What needs to be done
Copy out each line of the data below in which the string "hans" appears.

Dataset entries
|---|

theorem InstrRun.waitsIn {i : Instr} {s : State} {r : Run OkData} (hr : InstrRun i s r)
    (htrace : s.trace = []) :
    r.Meets (fun _ _ => True) (fun _ _ _ => True) (WaitsIn i s) := by
  have hraw (h : movesPm i = false) :
      r.Meets (fun _ _ => True) (fun _ _ _ => True) (WaitsIn i s) :=
    (hr.controller_of_raw h).mono (fun _ _ _ => trivial) (fun _ _ _ _ => trivial) fun t ht =>
      waitsIn_of_same ht.2 (fun he => by rw [he] at h; cases h) fun he => by rw [he] at h; cases h
  have hmem (h : isMemoryOp i = true) (t : State) (ht : t.pm = s.pm) : WaitsIn i s t :=
    waitsIn_of_same ht (fun he => by rw [he] at h; cases h) fun he => by rw [he] at h; cases h
  have hstart : drCount s.trace = 0 := by rw [htrace]; rfl
  cases hr with
  | create h | load h | data h | ensure h | forget h | script h | status h => exact hraw h
  | enter hi =>
    by_cases hpm : s.pm = .idle
    · refine ((enterProgrammingMode_ends hpm).mono (P' := fun _ _ => True) (fun _ _ _ => trivial)
        (fun _ _ _ _ => trivial) ?_).noData fun _ _ h => h
      rintro t ⟨k, hk, ht⟩
      rw [hstart, Nat.zero_add] at hk
      rw [← hk] at ht
      have hne : t.pm ≠ .error := ht ▸ enterPm_ne_error (by rw [hpm]; nofun) _
      subst hi
      exact ⟨fun he => absurd he hne, (by rintro (h | h) <;> cases h), fun _ => ht, nofun⟩
    · rw [enterProgrammingMode_active hpm]; trivial
  | exit hi =>
    by_cases hpm : s.pm = .idle
    · rw [exitProgrammingMode_idle hpm]; trivial
    · refine ((exitProgrammingMode_ends hpm).mono (P' := fun _ _ => True) (fun _ _ _ => trivial)
        (fun _ _ _ _ => trivial) ?_).noData fun _ _ h => h
      rintro t ⟨k, hk, ht⟩
      rw [hstart, Nat.zero_add] at hk
      rw [← hk] at ht
      subst hi
      refine ⟨fun he => ?_, (by rintro (h | h) <;> cases h), nofun, fun _ => ht⟩
      by_contra hne
      exact exitPm_ne_error hne _ (ht ▸ he)
  | read h =>
    exact (readOperation_controller _ _ _ s).mono (fun _ _ _ => trivial) (fun _ _ _ _ => trivial)
      (hmem h)
  | write h =>
    exact (writeOperation_controller _ _ _ s).mono (fun _ _ _ => trivial) (fun _ _ _ _ => trivial)
      (hmem h)
  | range _ _ hi =>
    refine (readFlashRange_controller _ _ s).mono (fun _ _ _ => trivial) (fun _ _ _ _ => trivial)
      fun t ht => ?_
    subst hi
    exact ⟨fun he => absurd he ht, (by rintro (h | h) <;> cases h), nofun, nofun⟩

/-! ### Invariant and waiting -/

/-- A run that waits runs as its instruction, so an instruction that has come to rest did not wait
(10_state R28). -/
theorem exec_restPm {i : Instr} {s t : State} (ht : exec i s = .next t) (hrest : RestPm s.pm)
    (hover : t.active = false) : RestPm t.pm := by
  obtain ⟨r, hrun, hinstr⟩ := exec_instrRun i s
  rw [hrun] at ht
  cases ht
  have hends := hinstr.restPm hrest
  have htraced := hinstr.traced
  cases r with
  | ok data u => exact hends
  | err kind info u => exact hends
  | stuck u =>
    have hbusy : u.active = true := by rw [State.active, htraced.run]; rfl
    exact absurd hover (by simp [hbusy])

theorem BlockInv.exec {i : Instr} {s t : State} (h : BlockInv s) (hrest : s.active = false)
    (ht : exec i s = .next t) : BlockInv t := by
  obtain ⟨r, hrun, hkeeps⟩ := exec_run running_opClosed (fun pm _ h => h.setPm pm)
    (fun s hfit h => ⟨h.busy, h.cacheBacked, fun _ => hfit, h.traceCounted, h.noResultYet,
      h.pollsBounded⟩) i (h.accept i)
  have hpm := exec_restPm ht (h.restPm hrest)
  rw [hrun] at ht
  cases ht
  cases r with
  | ok data u => exact Running.complete _ hkeeps (hpm rfl)
  | err kind info u => exact Running.complete _ hkeeps (hpm rfl)
  | stuck u => exact Running.waiting hkeeps

/-- Settles O57: a running operation keeps its part of the invariant at every scan, and ends in a state of
rest if it started in one. -/
theorem stepKeepsTheBlockInvariant : Obligations.StepKeepsTheBlockInvariant := by
  unfold Obligations.StepKeepsTheBlockInvariant
  intro s t h ht
  have htake : BlockInv s.takeInput := ⟨h.restPm, h.restClean, h.cacheBacked, h.handleBacked,
    h.traceCounted, h.noResultYet, h.pollsBounded⟩
  obtain ⟨-, ⟨-, -, rfl⟩ | ⟨-, rfl | ⟨hrest, rfl | ⟨op, rfl⟩ | ⟨i, hi⟩⟩⟩⟩ := step_cases ht
  case inl => exact h
  case inr.inl =>
    exact ⟨fun _ => .inl rfl, fun _ => ⟨rfl, rfl, rfl⟩, nofun, nofun, nofun, nofun, Nat.zero_le _⟩
  case inr.inr.inl =>
    exact ⟨h.restPm, h.restClean, nofun, h.handleBacked, h.traceCounted, h.noResultYet,
      h.pollsBounded⟩
  case inr.inr.inr.inl =>
    exact ⟨fun _ => h.restPm hrest, fun _ => ⟨rfl, rfl, rfl⟩, h.cacheBacked, h.handleBacked, nofun,
      nofun, Nat.zero_le _⟩
  case inr.inr.inr.inr => exact htake.exec hrest hi

/-- A run and the answers to its trace: it waits at a silent last scan, or every scan was answered
(60_exceptions R347). -/
theorem answerScans_of_accept {i : Instr} {reqs : List Scan} {s : State} :
    (answerScans reqs (accept i s)).1 = (answerScans reqs s).1 := by
  rcases h : answerScans reqs s with ⟨as, t⟩
  rw [answerScans_accept h]

/-- Settles O8: a run that waits waits at the last scan of its trace, and the clauses for a block that
waits are those of `Waiting` and of the controller at each scan. -/
theorem unansweredScanHasNoFinalState : Obligations.UnansweredScanHasNoFinalState := by
  unfold Obligations.UnansweredScanHasNoFinalState
  refine ⟨fun i s t ht => ?run, fun s t w v hb h1 h32 h => ?writeDr, fun s => step_stuck⟩
  case writeDr =>
    rw [exec_writeDr, writeData_eq (s := accept (.writeDr w v) s) hb h1 h32 (answerScan_accept h)]
    rfl
  case run =>
    obtain ⟨r, hrun, hinstr⟩ := exec_instrRun i s
    rw [hrun] at ht
    cases ht
    have htraced := hinstr.traced
    have hwaits := hinstr.waitsIn rfl
    have hover (u : State) (hu : Over (accept i s) u) (res : Result) :
        ¬ Answer.silent ∈ (answerScans (complete res u).trace s).1 := by
      obtain ⟨as, hsilent, has⟩ := hu
      rw [complete_trace, ← answerScans_of_accept (i := i), has]
      exact hsilent
    cases r with
    | ok data u => exact ⟨⟨nofun, fun h => absurd h (hover u htraced _)⟩, nofun⟩
    | err kind info u => exact ⟨⟨nofun, fun h => absurd h (hover u htraced _)⟩, nofun⟩
    | stuck u =>
      obtain ⟨cs, hcs⟩ := htraced.ans
      have hans : (answerScans u.trace s).1 = oks cs ++ [.silent] := by
        rw [← answerScans_of_accept (i := i), hcs]
      have hbusy : u.active = true := by rw [State.active, htraced.run]; rfl
      rw [finish_stuck, hans]
      refine ⟨iff_of_true hbusy (by simp), fun _ => ?_⟩
      exact ⟨htraced.run, htraced.pos, htraced.res, ⟨cs, rfl⟩, htraced.cache, htraced.dev,
        hwaits.noError, hwaits.still, hwaits.enter, hwaits.exit⟩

|---|

Task solution
      have hans : (answerScans u.trace s).1 = oks cs ++ [.silent] := by
      rw [finish_stuck, hans]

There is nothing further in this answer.